We often refer to these different structures as “long” vs. “wide” formats:
In the “long” format, you usually have one column for the observed variable, and the other columns are ID variables.
In the “wide” format, each row is often a site/subject/patient, and you have multiple observation variables containing the same type of data. These can be either repeated observations over time or observations of multiple variables (or a mix of both). In the case above, we had the same kind of data (heart rate) entered across three different columns, corresponding to three different time periods.
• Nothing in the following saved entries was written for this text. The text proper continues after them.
-- ==== Sys2Proof/Machine/Engine.lean ====
section
/-! DEFINITION. The Modulation Engine commands and the sample loop (43_engine.md). The common checks of R190 are `onEng`. -/

namespace Sys2Proof.Machine

/-! ### Sizing (R171) -/

/-- `base_delay_samples`, an integer-valued `F32` (R171, R178). -/
def baseSamples (sr base : F32) : F32 := fround (fmul base sr)

/-- `size(sr, depth, base)` (R171): the base delay in samples and the capacity; none where it raises `BAD_SIZE`. -/
def engineSize (capMax : Nat) (sr depth base : F32) : Option (Nat × Nat) :=
  let dn := baseSamples sr base
  let d := f2n dn
  let ds := fmul depth dn
  let m := fadd dn ds
  let n := (ceilInt m).toNat + Config.margin
  if isFinite dn = false then none
  else if d < 1 then none
  else if isFinite m = false then none
  else if (d : Int) - 1 < ceilInt ds then none
  else if capMax < n then none
  else some (d, n)

/-! ### The sample step (R177 to R179) -/

/-- An engine with the leaves it owns (10_state.md R23): all that the sample loop reads and writes. -/
structure Voice where
  dl : DelayLine
  lfo : Oscillator
  eng : Engine
  deriving DecidableEq, Repr

/-- `offset(osc)` (R178), from the current registers (10_state.md R27). -/
def Engine.offset (e : Engine) (osc : F32) : F32 :=
  let dn := baseSamples e.sr e.base
  let ds := fmul e.depth dn
  fadd dn (fmul ds osc)

/-- R179: the offsets at which a sample step faults. -/
def offsetOutOfRange (o : F32) (n : Nat) : Bool := isNaN o || flt o fzero || fge o (u2f (n - 1))

/-- The time accumulator after one sample (R177 step 6). -/
def Engine.tick (e : Engine) : Engine := { e with time := fadd e.time (fdiv fone e.sr) }

/-- What one sample step gives. -/
inductive SampleOutcome where
  /-- the output word and what the registers hold after the step -/
  | output (y : F32) (after : Voice)
  /-- `raise Fault()` (R179) -/
  | outOfRange
  /-- a store access outside the store (20_memory.md R41) -/
  | bounds
  deriving DecidableEq, Repr

/-- `sample_step(x)` (R177): advance the oscillator, compute the offset, read, write the input, advance both cursors and the
time. -/
def sampleStep (x : F32) (v : Voice) : SampleOutcome :=
  let o := v.eng.offset v.lfo.value
  if offsetOutOfRange o v.dl.n then .outOfRange
  else
    match v.dl.getf o, v.dl.memWrite v.dl.w x with
    | some y, some d => .output y { dl := d.advanceWrite.advanceRead, lfo := v.lfo.advance, eng := v.eng.tick }
    | _, _ => .bounds

/-- What a block of samples gives: the outputs so far, and how it ended. -/
inductive BlockOutcome where
  | outputs (ys : List F32) (after : Voice)
  | outOfRange (ys : List F32)
  | bounds
  deriving DecidableEq, Repr

/-- An output put before what the rest of the block gives. -/
def BlockOutcome.cons (y : F32) : BlockOutcome → BlockOutcome
  | .outputs ys v => .outputs (y :: ys) v
  | .outOfRange ys => .outOfRange (y :: ys)
  | .bounds => .bounds

/-- The loop of `ENG_PROC` (R176): the samples in order, stopped at the first that faults. -/
def runBlock : List F32 → Voice → BlockOutcome
  | [], v => .outputs [] v
  | x :: xs, v =>
    match sampleStep x v with
    | .outOfRange => .outOfRange []
    | .bounds => .bounds
    | .output y v' => (runBlock xs v').cons y

/-! ### Construction, reset and destruction (R170, R173, R185) -/

/-- The engine's own registers after `ENG_NEW` (R170). -/
def freshEngine (sr mf depth base : F32) : Engine :=
  { sr := sr, mf := mf, depth := depth, base := base, time := fzero, sr0 := sr, mf0 := mf, depth0 := depth, base0 := base }

/-- The owned Delay Line after `ENG_NEW` (R170, R172): zeroed, `DL.r = 0`, `DL.w = (2 · D) mod N`. -/
def ownedDelayLine (d n : Nat) : DelayLine := { n := n, w := (2 * d) % n, r := 0, buf := Memory.zeroed }

/-- The engine's registers with the originals restored and the time zeroed (R173). -/
def Engine.restored (e : Engine) : Engine :=
  { e with sr := e.sr0, mf := e.mf0, depth := e.depth0, base := e.base0, time := fzero }

/-- The three VALID flags cleared: the components hold no value any more (R185, 10_state.md R25). -/
def State.freed (s : State) : State := { s with regs := { s.regs with dl := none, lfo := none, eng := none } }

/-- `ENG_NEW sr, mf, depth, base` (R170). -/
def execEngNew (sr mf depth base : F32) (s : State) : Result :=
  unlessFaulted s <| unlessInvalid s (engNewInvalid sr mf depth base) <|
    match engineSize s.capMax sr depth base with
    | none => refuse .badSize s
    | some (d, n) =>
      respond [] (s.setAll (ownedDelayLine d n) (freshOscillator sr mf Config.phase0) (freshEngine sr mf depth base))

/-- `ENG_RESET` (R173). -/
def execEngReset (s : State) : Result :=
  onEng s fun e => withOwned s fun d o =>
    match engineSize s.capMax e.sr0 e.depth0 e.base0 with
    | none => .fault .sizeLost
    | some (d0, _) => respond [] (s.setAll (d.cleared ((2 * d0) % d.n) 0) o.restored e.restored)

/-- `ENG_SETP sel, value` (R174): selectors 0 and 1 are copied into the owned oscillator. -/
def execEngSetp (sel : EngParam) (value : F32) (s : State) : Result :=
  onEng s fun e =>
    if engAccepts sel value then
      withOwned s fun d o => respond [] (s.setAll d (o.follow sel value) (e.set sel value))
    else rejectValue sel.sel value s

/-- `ENG_GETP sel` (R175). -/
def execEngGetp (sel : EngParam) (s : State) : Result := onEng s fun e => respond [e.get sel] s

/-- `ENG_PROC n, x[0], ..., x[n−1]` (R176). -/
def execEngProc (samples : List F32) (s : State) : Result :=
  onEng s fun e => withOwned s fun d o =>
    match runBlock samples { dl := d, lfo := o, eng := e } with
    | .outputs ys v => respond ys (s.setAll v.dl v.lfo v.eng)
    | .outOfRange ys => takeFault ys s
    | .bounds => .fault .storeBounds

/-- `ENG_FREE` (R185). -/
def execEngFree (s : State) : Result := onEng s fun _ => respond [] s.freed

/-- `ENG_GETT` (R186). -/
def execEngGett (s : State) : Result := onEng s fun e => respond [e.time] s

end Sys2Proof.Machine
end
You may find data input in the “wide” format to be simpler, and some other applications may prefer “wide”-format data. However, many of R’s functions have been designed assuming you have “long”-format data.
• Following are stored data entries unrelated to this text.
-- ==== Sys2Proof/Tests/Slice0.lean ====
section
/-! SUPPORT. Tests: every frame and every expected response is one of spec/ (30_encoding.md R65, R76; 95_test_vectors.md, by
number) or worked out by hand from a rule; then, for each statement with hypotheses, a state and operands that meet them. -/

set_option Elab.async false

namespace Sys2Proof.Tests

open Sys2Proof Sys2Proof.Machine

/-! ### Small states -/

/-- A Delay Line of capacity 4 after two pushes, 1.0 and 2.0 (V3). -/
def line : DelayLine := ⟨4, 2, 0, ⟨[(0, 0x3F800000#32), (1, 0x40000000#32)]⟩⟩

/-- A Delay Line of capacity 4 whose cursors stand at its end, empty. -/
def lineAtEnd : DelayLine := ⟨4, 3, 3, ⟨[]⟩⟩

/-- The oscillator of V20. -/
def osc : Oscillator := freshOscillator 0x40800000#32 0x3F800000#32 0x00000000#32

/-- The engine of V30: sample rate 4.0, frequency 1.0, depth 0.0, base delay 0.5. -/
def eng : Engine := freshEngine 0x40800000#32 0x3F800000#32 0x00000000#32 0x3F000000#32

/-- A standalone Delay Line. -/
def withLine (d : DelayLine) : State := State.reset.setDl d

/-- A standalone oscillator. -/
def withOsc (o : Oscillator) : State := State.reset.setLfo o

/-- The engine of V30 right after its construction. -/
def built : State := State.reset.setAll (ownedDelayLine 2 4) osc eng

/-- The engine of V30 after `ENG_SETP base, 1.0` (V36 b). -/
def outgrown : State := built.setEng { eng with base := 0x3F800000#32 }

/-- A faulted core with a Delay Line. -/
def faulted : State := { withLine line with regs := { (withLine line).regs with fault := true } }

/-- The response of a next state. -/
def response (r : Result) : Option (List Word) :=
  match r with
  | .next t => some t.rsp
  | .fault _ => none
  | .refused _ => none

/-- The registers of a next state. -/
def registers (r : Result) : Option Regs :=
  match r with
  | .next t => some t.regs
  | .fault _ => none
  | .refused _ => none

/-- A frame decodes to this command. -/
def decodesTo (ws : List Word) (i : Instr) : Bool :=
  match (Frame.ofWords ws).map decode with
  | some (.ok j) => j == i
  | _ => false

/-- A frame is rejected for this reason. -/
def rejects (ws : List Word) (e : DecodeError) : Bool :=
  match (Frame.ofWords ws).map decode with
  | some (.error e') => e' == e
  | _ => false

/-! ### WellFormed -/

theorem wellFormed_false_of_length (samples : List F32) (h : ¬ samples.length < 2 ^ 32) :
    (Instr.engProc samples).wellFormed = false := decide_eq_false h

/-- R73: the sample count is a `U32`; `2^32` samples have no frame. -/
theorem test_wellFormed_refuses_count : (Instr.engProc (List.replicate (2 ^ 32) 0#32)).wellFormed = false :=
  wellFormed_false_of_length _ (by rw [List.length_replicate]; exact Nat.lt_irrefl _)

theorem test_wellFormed_empty_block : (Instr.engProc []).wellFormed = true := by decide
10.2 Tidying the Gapminder Data
Let’s look at the structure of our original gapminder
dataframe:
library(gapminder)
gap <- gapminder
head(gap)
#> # A tibble: 6 x 6
#> country continent year lifeExp pop gdpPercap
#> <fct> <fct> <int> <dbl> <int> <dbl>
#> 1 Afghanistan Asia 1952 28.8 8425333 779.
#> 2 Afghanistan Asia 1957 30.3 9240934 821.
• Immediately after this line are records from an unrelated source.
-- ==== Sys2Proof/Machine/Alu.lean ====
section
/-!
DEFINITION. Register and arithmetic instructions (43_alu). The flag-writing ones run their statements in the order the rule writes them:
the flag is written first, and the result reads what that write left (R160; log 3).
-/
namespace Sys2Proof.Machine

/-- `V[x] <- v; pc1 = pc0 + 2`. -/
def State.result (s : State) (x : Reg) (v : Byte) : Host.Outcome State Fault Refusal :=
  .next (s.setReg x v).advance

/-- 6xkk LD Vx, kk (R161). -/
def execLdK (x : Reg) (kk : Byte) (s : State) : Host.Outcome State Fault Refusal := s.result x kk

/-- 7xkk ADD Vx, kk (R162): modulo 256, no flag. -/
def execAddK (x : Reg) (kk : Byte) (s : State) : Host.Outcome State Fault Refusal :=
  s.result x (s.reg x + kk)

/-- 8xy0 LD Vx, Vy (R163). -/
def execLdV (x y : Reg) (s : State) : Host.Outcome State Fault Refusal := s.result x (s.reg y)

/-- 8xy1 OR Vx, Vy (R164). -/
def execOrV (x y : Reg) (s : State) : Host.Outcome State Fault Refusal :=
  s.result x (s.reg x ||| s.reg y)

/-- 8xy2 AND Vx, Vy (R165). -/
def execAndV (x y : Reg) (s : State) : Host.Outcome State Fault Refusal :=
  s.result x (s.reg x &&& s.reg y)

/-- 8xy3 XOR Vx, Vy (R166). -/
def execXorV (x y : Reg) (s : State) : Host.Outcome State Fault Refusal :=
  s.result x (s.reg x ^^^ s.reg y)

/-- 8xy4 ADD Vx, Vy (R167): the sum is taken from the old values. -/
def execAddV (x y : Reg) (s : State) : Host.Outcome State Fault Refusal :=
  let sum := s.reg x + s.reg y
  (s.setReg VF (carryFlag (s.reg x) (s.reg y))).result x sum

/-- 8xy5 SUB Vx, Vy (R168): V[x] and V[y] are read after the VF write. -/
def execSubV (x y : Reg) (s : State) : Host.Outcome State Fault Refusal :=
  let t := s.setReg VF (noBorrowFlag (s.reg x) (s.reg y))
  t.result x (t.reg x - t.reg y)

/-- 8xy6 SHR Vx, Vy (R169): logical; V[x] is read after the VF write; y is not read. -/
def execShr (x _y : Reg) (s : State) : Host.Outcome State Fault Refusal :=
  let t := s.setReg VF (lowBitFlag (s.reg x))
  t.result x (t.reg x >>> 1)

/-- 8xy7 SUBN Vx, Vy (R170): V[x] and V[y] are read after the VF write. -/
def execSubn (x y : Reg) (s : State) : Host.Outcome State Fault Refusal :=
  let t := s.setReg VF (noBorrowFlag (s.reg y) (s.reg x))
  t.result x (t.reg y - t.reg x)

/-- 8xyE SHL Vx, Vy (R171): V[x] is read after the VF write; y is not read. -/
def execShl (x _y : Reg) (s : State) : Host.Outcome State Fault Refusal :=
  let t := s.setReg VF (highBitFlag (s.reg x))
  t.result x (t.reg x <<< 1)

/-- Cxkk with the step's random byte given (R172): `V[x] <- rand & kk`. One more byte has been drawn. -/
def State.random (s : State) (rand : Byte) (x : Reg) (kk : Byte) : Host.Outcome State Fault Refusal :=
  State.result { s with draws := s.draws + 1 } x (rand &&& kk)

/-- Cxkk RND Vx, kk (R172): the byte is a free value, a fresh one for each Cxkk (log 12). -/
def execRnd (x : Reg) (kk : Byte) (s : State) : Host.Outcome State Fault Refusal :=
  s.random (Config.rand s.draws) x kk

end Sys2Proof.Machine
end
#> 3 Afghanistan Asia 1962 32.0 10267083 853.
#> 4 Afghanistan Asia 1967 34.0 11537966 836.
#> 5 Afghanistan Asia 1972 36.1 13079460 740.
#> 6 Afghanistan Asia 1977 38.4 14880372 786.
Question: Is this dataframe wide or long?
Answer: This dataframe is somewhere in between the purely ‘long’ and ‘wide’ formats. We have three “ID variables” (continent
, country
, year
) and three “observation variables” (pop
, lifeExp
, gdpPercap
).
Despite not having all observations in one column, this intermediate format makes sense given that all three observation variables have different units. As we have seen, many of the functions in R are often vector-based, and you usually do not want to do mathematical operations on values with different units.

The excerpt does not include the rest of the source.